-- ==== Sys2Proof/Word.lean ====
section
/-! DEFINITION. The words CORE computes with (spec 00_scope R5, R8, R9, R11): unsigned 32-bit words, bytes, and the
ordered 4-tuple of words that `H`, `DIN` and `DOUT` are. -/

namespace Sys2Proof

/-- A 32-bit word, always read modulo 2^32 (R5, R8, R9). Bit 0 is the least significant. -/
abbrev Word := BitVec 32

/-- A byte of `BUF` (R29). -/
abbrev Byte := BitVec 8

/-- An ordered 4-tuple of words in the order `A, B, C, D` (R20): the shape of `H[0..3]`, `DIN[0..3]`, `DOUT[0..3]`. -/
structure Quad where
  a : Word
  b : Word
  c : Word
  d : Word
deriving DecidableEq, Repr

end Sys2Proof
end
__________________________________________________
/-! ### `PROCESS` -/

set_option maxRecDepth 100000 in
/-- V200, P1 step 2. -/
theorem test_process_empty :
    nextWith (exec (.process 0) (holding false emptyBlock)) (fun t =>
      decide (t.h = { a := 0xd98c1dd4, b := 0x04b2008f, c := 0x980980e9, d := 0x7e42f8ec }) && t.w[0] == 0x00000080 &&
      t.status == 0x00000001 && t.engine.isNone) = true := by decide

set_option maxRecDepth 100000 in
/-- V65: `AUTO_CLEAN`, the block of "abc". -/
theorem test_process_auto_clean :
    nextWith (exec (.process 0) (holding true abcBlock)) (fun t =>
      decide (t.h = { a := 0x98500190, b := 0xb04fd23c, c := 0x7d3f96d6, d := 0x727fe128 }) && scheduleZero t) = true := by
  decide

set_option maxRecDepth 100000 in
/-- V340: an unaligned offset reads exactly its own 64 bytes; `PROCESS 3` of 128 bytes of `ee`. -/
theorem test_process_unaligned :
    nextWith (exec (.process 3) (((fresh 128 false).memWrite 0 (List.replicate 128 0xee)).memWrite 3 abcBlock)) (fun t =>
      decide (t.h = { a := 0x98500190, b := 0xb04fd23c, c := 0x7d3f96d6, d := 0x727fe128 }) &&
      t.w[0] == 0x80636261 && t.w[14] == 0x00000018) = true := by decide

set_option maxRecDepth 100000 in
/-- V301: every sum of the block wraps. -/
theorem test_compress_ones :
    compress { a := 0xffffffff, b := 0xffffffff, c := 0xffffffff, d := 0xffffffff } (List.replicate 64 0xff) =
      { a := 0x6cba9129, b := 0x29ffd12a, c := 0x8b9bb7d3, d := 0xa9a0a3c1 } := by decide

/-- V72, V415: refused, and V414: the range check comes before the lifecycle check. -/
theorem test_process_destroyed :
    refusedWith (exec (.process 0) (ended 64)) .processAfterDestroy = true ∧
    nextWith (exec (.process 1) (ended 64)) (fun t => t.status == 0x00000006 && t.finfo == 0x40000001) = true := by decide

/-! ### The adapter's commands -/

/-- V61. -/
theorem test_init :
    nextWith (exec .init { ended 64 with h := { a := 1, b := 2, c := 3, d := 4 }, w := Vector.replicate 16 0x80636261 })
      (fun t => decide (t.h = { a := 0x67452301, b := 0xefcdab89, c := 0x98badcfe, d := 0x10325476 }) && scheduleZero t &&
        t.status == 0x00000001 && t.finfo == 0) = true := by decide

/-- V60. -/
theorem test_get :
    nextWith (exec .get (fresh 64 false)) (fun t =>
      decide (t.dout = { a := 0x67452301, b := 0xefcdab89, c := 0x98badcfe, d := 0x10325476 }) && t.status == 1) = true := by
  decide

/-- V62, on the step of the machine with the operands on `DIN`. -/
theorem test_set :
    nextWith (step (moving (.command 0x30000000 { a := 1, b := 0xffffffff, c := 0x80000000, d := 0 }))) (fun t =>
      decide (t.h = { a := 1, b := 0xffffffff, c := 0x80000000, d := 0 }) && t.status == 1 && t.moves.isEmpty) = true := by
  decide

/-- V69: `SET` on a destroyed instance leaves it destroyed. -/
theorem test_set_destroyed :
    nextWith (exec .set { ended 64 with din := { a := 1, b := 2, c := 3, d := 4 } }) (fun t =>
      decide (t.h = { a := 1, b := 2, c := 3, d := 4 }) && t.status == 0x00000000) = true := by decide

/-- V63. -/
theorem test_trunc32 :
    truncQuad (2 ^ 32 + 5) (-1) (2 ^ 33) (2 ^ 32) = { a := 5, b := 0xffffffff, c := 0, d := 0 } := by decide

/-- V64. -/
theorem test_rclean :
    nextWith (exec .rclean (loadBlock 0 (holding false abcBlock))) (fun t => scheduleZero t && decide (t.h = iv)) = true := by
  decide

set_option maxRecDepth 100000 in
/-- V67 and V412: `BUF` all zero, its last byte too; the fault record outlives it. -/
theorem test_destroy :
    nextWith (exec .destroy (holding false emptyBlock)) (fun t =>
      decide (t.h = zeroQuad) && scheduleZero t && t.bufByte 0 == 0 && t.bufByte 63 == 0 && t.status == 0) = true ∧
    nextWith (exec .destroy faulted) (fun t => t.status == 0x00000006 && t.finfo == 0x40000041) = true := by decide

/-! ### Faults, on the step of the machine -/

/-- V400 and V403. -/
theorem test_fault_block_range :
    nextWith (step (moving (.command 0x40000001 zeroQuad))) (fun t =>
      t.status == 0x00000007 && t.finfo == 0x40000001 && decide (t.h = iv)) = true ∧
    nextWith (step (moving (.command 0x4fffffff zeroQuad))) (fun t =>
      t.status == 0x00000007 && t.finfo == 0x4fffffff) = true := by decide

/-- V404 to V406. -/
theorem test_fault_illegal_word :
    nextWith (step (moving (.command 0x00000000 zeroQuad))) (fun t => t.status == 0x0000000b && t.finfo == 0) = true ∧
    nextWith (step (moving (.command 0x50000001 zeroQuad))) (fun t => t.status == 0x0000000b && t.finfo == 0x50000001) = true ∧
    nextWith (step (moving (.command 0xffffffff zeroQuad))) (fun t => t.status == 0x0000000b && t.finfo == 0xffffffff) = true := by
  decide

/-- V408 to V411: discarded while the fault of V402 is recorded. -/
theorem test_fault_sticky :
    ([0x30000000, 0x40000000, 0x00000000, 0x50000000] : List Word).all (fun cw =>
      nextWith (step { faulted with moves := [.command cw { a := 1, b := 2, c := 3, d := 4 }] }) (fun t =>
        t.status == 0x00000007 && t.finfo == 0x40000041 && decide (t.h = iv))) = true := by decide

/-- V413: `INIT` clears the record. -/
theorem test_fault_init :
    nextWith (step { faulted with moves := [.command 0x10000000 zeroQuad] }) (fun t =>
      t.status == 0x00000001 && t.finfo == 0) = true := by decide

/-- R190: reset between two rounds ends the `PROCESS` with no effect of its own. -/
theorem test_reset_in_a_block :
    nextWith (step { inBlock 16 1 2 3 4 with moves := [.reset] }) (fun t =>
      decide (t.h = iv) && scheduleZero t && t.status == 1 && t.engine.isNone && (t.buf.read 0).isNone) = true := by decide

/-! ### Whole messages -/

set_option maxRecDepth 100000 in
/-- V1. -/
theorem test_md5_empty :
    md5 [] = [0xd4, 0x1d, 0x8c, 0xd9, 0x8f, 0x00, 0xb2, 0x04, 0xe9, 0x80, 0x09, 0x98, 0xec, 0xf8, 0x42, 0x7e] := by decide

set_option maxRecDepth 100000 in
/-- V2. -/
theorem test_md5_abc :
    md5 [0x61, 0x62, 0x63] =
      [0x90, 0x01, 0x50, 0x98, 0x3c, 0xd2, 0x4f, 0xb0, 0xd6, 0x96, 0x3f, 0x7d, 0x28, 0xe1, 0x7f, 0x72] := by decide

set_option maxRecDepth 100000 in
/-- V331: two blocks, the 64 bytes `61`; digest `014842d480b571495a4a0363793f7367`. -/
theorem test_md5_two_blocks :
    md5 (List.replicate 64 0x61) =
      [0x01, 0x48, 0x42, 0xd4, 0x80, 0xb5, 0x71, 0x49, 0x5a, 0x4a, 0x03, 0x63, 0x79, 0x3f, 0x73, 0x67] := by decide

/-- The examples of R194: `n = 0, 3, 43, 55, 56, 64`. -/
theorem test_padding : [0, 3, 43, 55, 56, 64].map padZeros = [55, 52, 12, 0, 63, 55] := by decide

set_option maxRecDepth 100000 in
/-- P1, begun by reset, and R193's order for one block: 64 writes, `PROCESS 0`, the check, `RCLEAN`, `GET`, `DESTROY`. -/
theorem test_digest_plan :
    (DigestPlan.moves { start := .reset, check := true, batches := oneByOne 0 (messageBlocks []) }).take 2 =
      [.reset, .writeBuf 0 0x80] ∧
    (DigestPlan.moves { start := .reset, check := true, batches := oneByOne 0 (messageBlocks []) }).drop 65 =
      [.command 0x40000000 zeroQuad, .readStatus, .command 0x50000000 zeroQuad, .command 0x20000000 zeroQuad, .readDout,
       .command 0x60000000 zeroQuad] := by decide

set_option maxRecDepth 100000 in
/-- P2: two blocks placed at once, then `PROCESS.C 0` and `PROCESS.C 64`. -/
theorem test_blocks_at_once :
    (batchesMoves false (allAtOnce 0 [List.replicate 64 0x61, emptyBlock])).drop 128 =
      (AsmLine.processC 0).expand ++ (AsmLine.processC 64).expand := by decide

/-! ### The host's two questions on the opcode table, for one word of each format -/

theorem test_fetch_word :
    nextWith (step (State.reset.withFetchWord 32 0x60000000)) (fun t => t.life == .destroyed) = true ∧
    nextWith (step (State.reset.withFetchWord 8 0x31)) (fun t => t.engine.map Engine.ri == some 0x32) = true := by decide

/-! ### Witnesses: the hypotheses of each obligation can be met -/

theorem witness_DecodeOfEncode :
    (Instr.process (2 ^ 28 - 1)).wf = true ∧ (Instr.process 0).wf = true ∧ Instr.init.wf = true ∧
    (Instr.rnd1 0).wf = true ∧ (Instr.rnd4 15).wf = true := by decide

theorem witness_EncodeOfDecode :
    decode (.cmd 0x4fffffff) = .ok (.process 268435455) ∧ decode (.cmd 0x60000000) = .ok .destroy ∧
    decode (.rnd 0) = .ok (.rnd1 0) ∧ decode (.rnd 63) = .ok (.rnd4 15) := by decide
__________________________________________________
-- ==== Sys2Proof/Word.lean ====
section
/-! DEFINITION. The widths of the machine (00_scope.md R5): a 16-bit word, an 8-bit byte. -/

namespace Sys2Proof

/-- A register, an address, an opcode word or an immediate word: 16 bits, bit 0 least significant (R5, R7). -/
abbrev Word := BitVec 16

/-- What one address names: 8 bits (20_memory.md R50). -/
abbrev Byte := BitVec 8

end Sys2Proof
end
__________________________________________________
## Task prompt:
Across the material, report every line that has the word "ended".

## Exercise response:
    refusedWith (exec (.process 0) (ended 64)) .processAfterDestroy = true ∧
    nextWith (exec (.process 1) (ended 64)) (fun t => t.status == 0x00000006 && t.finfo == 0x40000001) = true := by decide
    nextWith (exec .init { ended 64 with h := { a := 1, b := 2, c := 3, d := 4 }, w := Vector.replicate 16 0x80636261 })
    nextWith (exec .set { ended 64 with din := { a := 1, b := 2, c := 3, d := 4 } }) (fun t =>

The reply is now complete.